↓

structure Arrays where
  queue   : Tbl (List (BitVec 512)) := [] -- matrix queue of each grain core, 16 descriptors (R125); reset empty
  turn    : BitVec 1 := 0            -- the grain core whose queue is taken next (R125); reset GC0
  run     : Option MatRun := none       -- reset none
  held    : Option Held := none         -- reset none
  lastStat : Option (Nat × BitVec 512 × List Nat) := none -- grain core and descriptor whose stationary operand the banks hold, and the splits they hold it of (STAT_REUSE)
  banks   : Tbl Bank := []            -- by array × 2 + bank; reset FILLING
  flight  : List Wave := []           -- the wavefronts of the running descriptor that entered, oldest first
  pos     : Tbl Nat := []             -- progress of each cell: 2n, or 2n + 1 once wavefront n's marker was captured
  groups  : Tbl Group := []           -- G0-G3 of each cell (R131, R161), by cell × 4 + g; reset cleared
  readout : Tbl Group := []           -- read-out register of each cell (R131); reset 0
  recs    : Tbl W64 := []             -- the 16 group records, by split × 4 + g of column pass 0, 16 more for each further column pass (R168, R156); reset 0
  rrecs   : Tbl W64 := []             -- the group record captured with the drained group, by split
  save    : Tbl Group := []           -- groups frozen by a SAVE marker (R153)
deriving DecidableEq, Repr

/-- A vector descriptor in a queue: the bytes copied by ISSUE with the views latched (R208). -/
structure VDesc where
  hdr   : BitVec 512 := 0        -- the 64-byte header (R192) or the parameter update (R209)
  code  : List W64 := []          -- the 16 instruction slots of a chain
  views : Tbl (BitVec 512) := []  -- view table as latched at ISSUE
  clash : Bool := false           -- it names a summary register that was named by an outstanding descriptor at ISSUE (R202)
deriving DecidableEq, Repr

/-- A running chain or parameter update on one channel. -/
structure Chan where
  busy   : Bool := false             -- reset false
  grain  : Nat := 0              -- the queue it came from
  row    : Nat := 0              -- row in iteration order (R194)
  pc     : Nat := 0              -- position within the row's passes and blocks (R194)
  regs   : Tbl W32 := []          -- V0–V31 by register × 64 + lane (R187); reset 0
  flags  : Tbl (BitVec 13) := []  -- lane flag words (R206), by lane; reset 0
  redAcc : Tbl Group := []        -- W96 accumulators of RED SUM, by instruction
  redVal : Tbl Val := []          -- running MAX, MIN, ABSMAX of RED, by instruction
  redInt : Tbl Int := []          -- running INT32 results and counts of RED, by instruction
  redFlag : Tbl (BitVec 13) := [] -- OR of the lane words that fed a reduction register
  packed : Tbl Nat := []          -- COMPRESS and EXPAND counts of the row, by instruction
  dead   : List Nat := []         -- i0 of the row's elements without a result: GATHER, EXPAND or PERM took them from a SKIP_TILE (R80)
  hold   : Tbl Val := []          -- elements held until their scale group is known (R199), by instruction × 2^24 + i0
  done   : Bool := false             -- every row dealt to this channel has run
deriving DecidableEq, Repr

/-- A running vector descriptor (R187, R191, R206). -/
structure VecRun where
  d      : VDesc := {}
  grain  : Nat := 0
  epoch  : W32 := 0
  owner  : Byte := 0                   -- OR of the inputs' owner sets and the program owner set (R206)
  inh    : BitVec 13 := 0              -- OR of the inputs' exception fields (R92)
  pois   : Bool := false                   -- an input is poisoned (R94)
  crcBad : Bool := false                   -- an input PAYLOAD_CRC failed (R191)
  exc    : Tbl (BitVec 13) := []        -- flags of the lanes stored, by destination tile address (R206)
  dests  : List (Nat × Nat × Nat) := [] -- destination tiles touched: address, view, tile index in its grid
  skips  : List Nat := []               -- addresses of the source tiles that are SKIP_TILE (R80)
  skipTo : List Nat := []               -- destination tiles that a skipped element would have gone to
  live   : List Nat := []               -- destination tiles in which an element has been written
  written : List Nat := []              -- elements written, by ((address × 2^12 + row) × 2^12 + column) × 2^5 + instruction (R190)
  status : Status := .ok
  capt   : Tbl (Nat × BitVec 384) := [] -- the first event of each cause (R207), with its place in the logical order
  smW96  : Tbl Group := []              -- per channel partials of SUMM SUM, by instruction × 8 + channel (R202)
  smVal  : Tbl (Nat × Val) := []        -- MAX, MIN, ABSMAX of SUMM by the same index, with the row that set it
  smInt  : Tbl Int := []                -- integer results and counts by the same index
  smExc  : Tbl (BitVec 13) := []        -- lane flags that fed the summary, by instruction
  scale  : BitVec 1 := 0               -- run of a column-scale chain (R194): the first writes nothing
  amax   : Tbl Val := []                -- column amax kept between the runs (R199)
  colSc  : Tbl Nat := []                -- new column scales, by tile address × 4096 + column, written with the final headers
  nonfin : Nat := 0                    -- non-finite gradients of a parameter update (R212), saturating 64 bits
  trapped : Bool := false
deriving DecidableEq, Repr

structure Vector8 where
  queue : Tbl (List VDesc) := []  -- vector queue of each grain core, 16 entries (R187); reset empty
  turn  : BitVec 1 := 0          -- whose head starts first when both could (R187); reset GC0
  chans : Tbl Chan := []          -- VC0–VC7; reset idle
  runs  : Tbl VecRun := []        -- running descriptors by lowest channel of their mask
deriving DecidableEq, Repr

/-- A tile-mover descriptor being run (R250–R254). -/
structure MovRun where
  desc   : BitVec 512 := 0
  grain  : Nat := 0
  done   : Nat := 0            -- tiles moved
  status : Option Status := none  -- the status that stopped it, or that it completed with
  first  : Status := .ok         -- the first status other than OK of a tile that did not stop it (R256)
  waitAdm : Option Nat := none    -- held by ADMIT_WAIT until this time (R285)
  srcs   : List (Nat × Nat) := [] -- source slots it retains (R252): address, bytes
  dsts   : List (Nat × Nat) := [] -- destination slots its ranges name (R231): address, bytes; reset empty
  stallAt : Option Nat := none    -- since when it stalls on push-ahead (R387)
  ext    : Nat := 0            -- ns stalled on push-ahead: they extend its bound (R387)
  waitAcc : Bool := false          -- TM_ACC_READ waiting for contributions (R258)
  accept : Nat := 0            -- time of acceptance
  charged : Nat := 0           -- charged bytes (R285)
  epoch  : W32 := 0
  owner  : Byte := 0           -- the issuing grain core's program owner set
  sent   : List Nat := []       -- transfer numbers of a TM_SEND, in tile order (R282)
  stats  : Tbl Status := []      -- their statuses, once they completed
  stream : Nat := 0            -- bytes of the tile stream of the transfer being sent
  push   : Option Nat := none     -- the bulk transfer of a push (R320)
  adds   : List Nat := []       -- contributions of a TM_REDUCE whose record is not yet updated
  rate   : Nat := 0            -- fill rate of its reservation when it was accepted (R292), 10^-7 bytes per ns
  used   : List Nat := []       -- tiles a TM_GATHER has read, whose poison or payload failure is counted
deriving DecidableEq, Repr

structure Mover where
  queue : List (BitVec 512 × Nat) := [] -- 512 descriptors (R250) with the issuing grain core; reset empty
  run   : Option MovRun := none   -- reset none
deriving DecidableEq, Repr

structure Core where
  ctx     : Option Nat := none        -- the context the core serves (R122); reset none
  epoch   : W32 := 0               -- the core's copy of the step epoch (R220); reset 0
  grains  : Tbl Grain := []         -- GC0, GC1
  views   : Tbl (BitVec 512) := []  -- view table, 64 entries (R188); reset 0
  outCfg  : Tbl (BitVec 512) := []  -- output-stage configuration slots, 64 (R177); reset as the field map
  arr     : Arrays := {}
  vec     : Vector8 := {}
  movers  : Tbl Mover := []         -- TM0, TM1
  clock   : Nat := 800               -- island clock, MHz, 800–3,300 (R17, R18); reset 800
  issue8  : Nat := 8               -- array and vector issue in eighths, 1–8 (R36); reset 8
  idle8   : Nat := 0               -- idle cell steps inserted in every eight (R36); reset 0
  limited : Bool := false              -- the power controller has reduced this core and not yet given all of it back (R36); reset false
  stretch : Bool := false              -- the clock stretches in this cycle for droop (R18); reset false
  rngOut  : Tbl W64 := []            -- the random generator of each output stage, by array (R113); reset 0
  rngChan : Tbl W64 := []            -- the random generator of each vector channel (R113); reset 0
  pendFold : List (Nat × Bool × Nat × Bool) := [] -- retirements decided and not yet in force: array, a row, index, the whole array (R157); reset empty
deriving DecidableEq, Repr

/-! ## Memory -/

/-- A write that waits on a group under re-encryption (R243, R260): its line, the bytes it covers (the low ones of `data`), its
master, and whether the master still awaits the answer. -/
structure LineWait where
  pa    : Nat := 0
  off   : Nat := 0            -- first byte of the line that it writes
  len   : Nat := 64           -- bytes it writes
  data  : BitVec 512 := 0
  master : Nat := 0
  reply : Bool := false       -- a bus write: it is answered when the group is done
deriving DecidableEq, Repr

/-- Counters of one 4 KiB group of a sealed region (R239). -/
structure CtrGroup where
  major  : Nat := 0       -- MAJOR, 40 bits; reset 0
  minors : Tbl Nat := []   -- MINOR0–MINOR63, 7 bits; reset 0
  busy   : Bool := false      -- re-encryption in progress (R243); reset false
  trig   : Option LineWait := none -- the write that called for it, whose line it takes in; reset none
  waiting : List LineWait := [] -- writes that wait on it, in order of arrival; reset empty
  warned : Bool := false      -- the notice at MAJOR = 2^39 was given; reset false
  shut   : Bool := false      -- final, and a plain write was refused: every later write is refused (R244); reset false
deriving DecidableEq, Repr

/-- One queued line add (R258). -/
structure LineAdd where
  id    : Nat := 0                -- the contribution it belongs to
  line  : Nat := 0                -- index of the line in the slot's payload
  elems : List (Nat × Nat) := []   -- the elements that take part: bit offset in the line, the contribution's code
deriving DecidableEq, Repr

/-- A contribution under way (R256). -/
structure Contrib where
  ctx    : Nat := 0               -- context whose regions hold the slot
  slot   : Nat := 0               -- virtual address of the slot's record
  hdr    : BitVec 512 := 0        -- the contribution's tile header
  fmt    : Byte := 0              -- slot FORMAT
  master : Nat := 0
  path   : Option (Nat × Nat) := none -- the path and transfer that brought it, for a link
  todo   : List LineAdd := []      -- line adds its master still holds
  queued : Nat := 0               -- line adds in atomic queues
  whole  : Bool := false              -- every line of it has been handed over
  added  : Bool := false              -- some line has been added
  crcBad : Bool := false              -- its PAYLOAD_CRC failed
  failed : Option Status := none    -- the status that cut it short
  pois   : Bool := false              -- it met a poisoned line (R248)
  exc    : BitVec 13 := 0         -- flags the adders raised
deriving DecidableEq, Repr

/-- Zero-on-first-touch work of a region (R249). -/
structure ZotWork where
  ctx   : Nat := 0
  entry : Nat := 0            -- region entry
  base  : Nat := 0            -- physical base
  len   : Nat := 0            -- bytes
  isSealed : Bool := false
  since : Nat := 0            -- when it was queued
deriving DecidableEq, Repr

↑

## TASK TO CARRY OUT
Using the material above, quote the first line and each line after it, stopping at and including the line that holds "and blocks (R194)".

## ANSWER TO THE PROBLEM
structure Arrays where
  queue   : Tbl (List (BitVec 512)) := [] -- matrix queue of each grain core, 16 descriptors (R125); reset empty
  turn    : BitVec 1 := 0            -- the grain core whose queue is taken next (R125); reset GC0
  run     : Option MatRun := none       -- reset none
  held    : Option Held := none         -- reset none
  lastStat : Option (Nat × BitVec 512 × List Nat) := none -- grain core and descriptor whose stationary operand the banks hold, and the splits they hold it of (STAT_REUSE)
  banks   : Tbl Bank := []            -- by array × 2 + bank; reset FILLING
  flight  : List Wave := []           -- the wavefronts of the running descriptor that entered, oldest first
  pos     : Tbl Nat := []             -- progress of each cell: 2n, or 2n + 1 once wavefront n's marker was captured
  groups  : Tbl Group := []           -- G0-G3 of each cell (R131, R161), by cell × 4 + g; reset cleared
  readout : Tbl Group := []           -- read-out register of each cell (R131); reset 0
  recs    : Tbl W64 := []             -- the 16 group records, by split × 4 + g of column pass 0, 16 more for each further column pass (R168, R156); reset 0
  rrecs   : Tbl W64 := []             -- the group record captured with the drained group, by split
  save    : Tbl Group := []           -- groups frozen by a SAVE marker (R153)
deriving DecidableEq, Repr

/-- A vector descriptor in a queue: the bytes copied by ISSUE with the views latched (R208). -/
structure VDesc where
  hdr   : BitVec 512 := 0        -- the 64-byte header (R192) or the parameter update (R209)
  code  : List W64 := []          -- the 16 instruction slots of a chain
  views : Tbl (BitVec 512) := []  -- view table as latched at ISSUE
  clash : Bool := false           -- it names a summary register that was named by an outstanding descriptor at ISSUE (R202)
deriving DecidableEq, Repr

/-- A running chain or parameter update on one channel. -/
structure Chan where
  busy   : Bool := false             -- reset false
  grain  : Nat := 0              -- the queue it came from
  row    : Nat := 0              -- row in iteration order (R194)
  pc     : Nat := 0              -- position within the row's passes and blocks (R194)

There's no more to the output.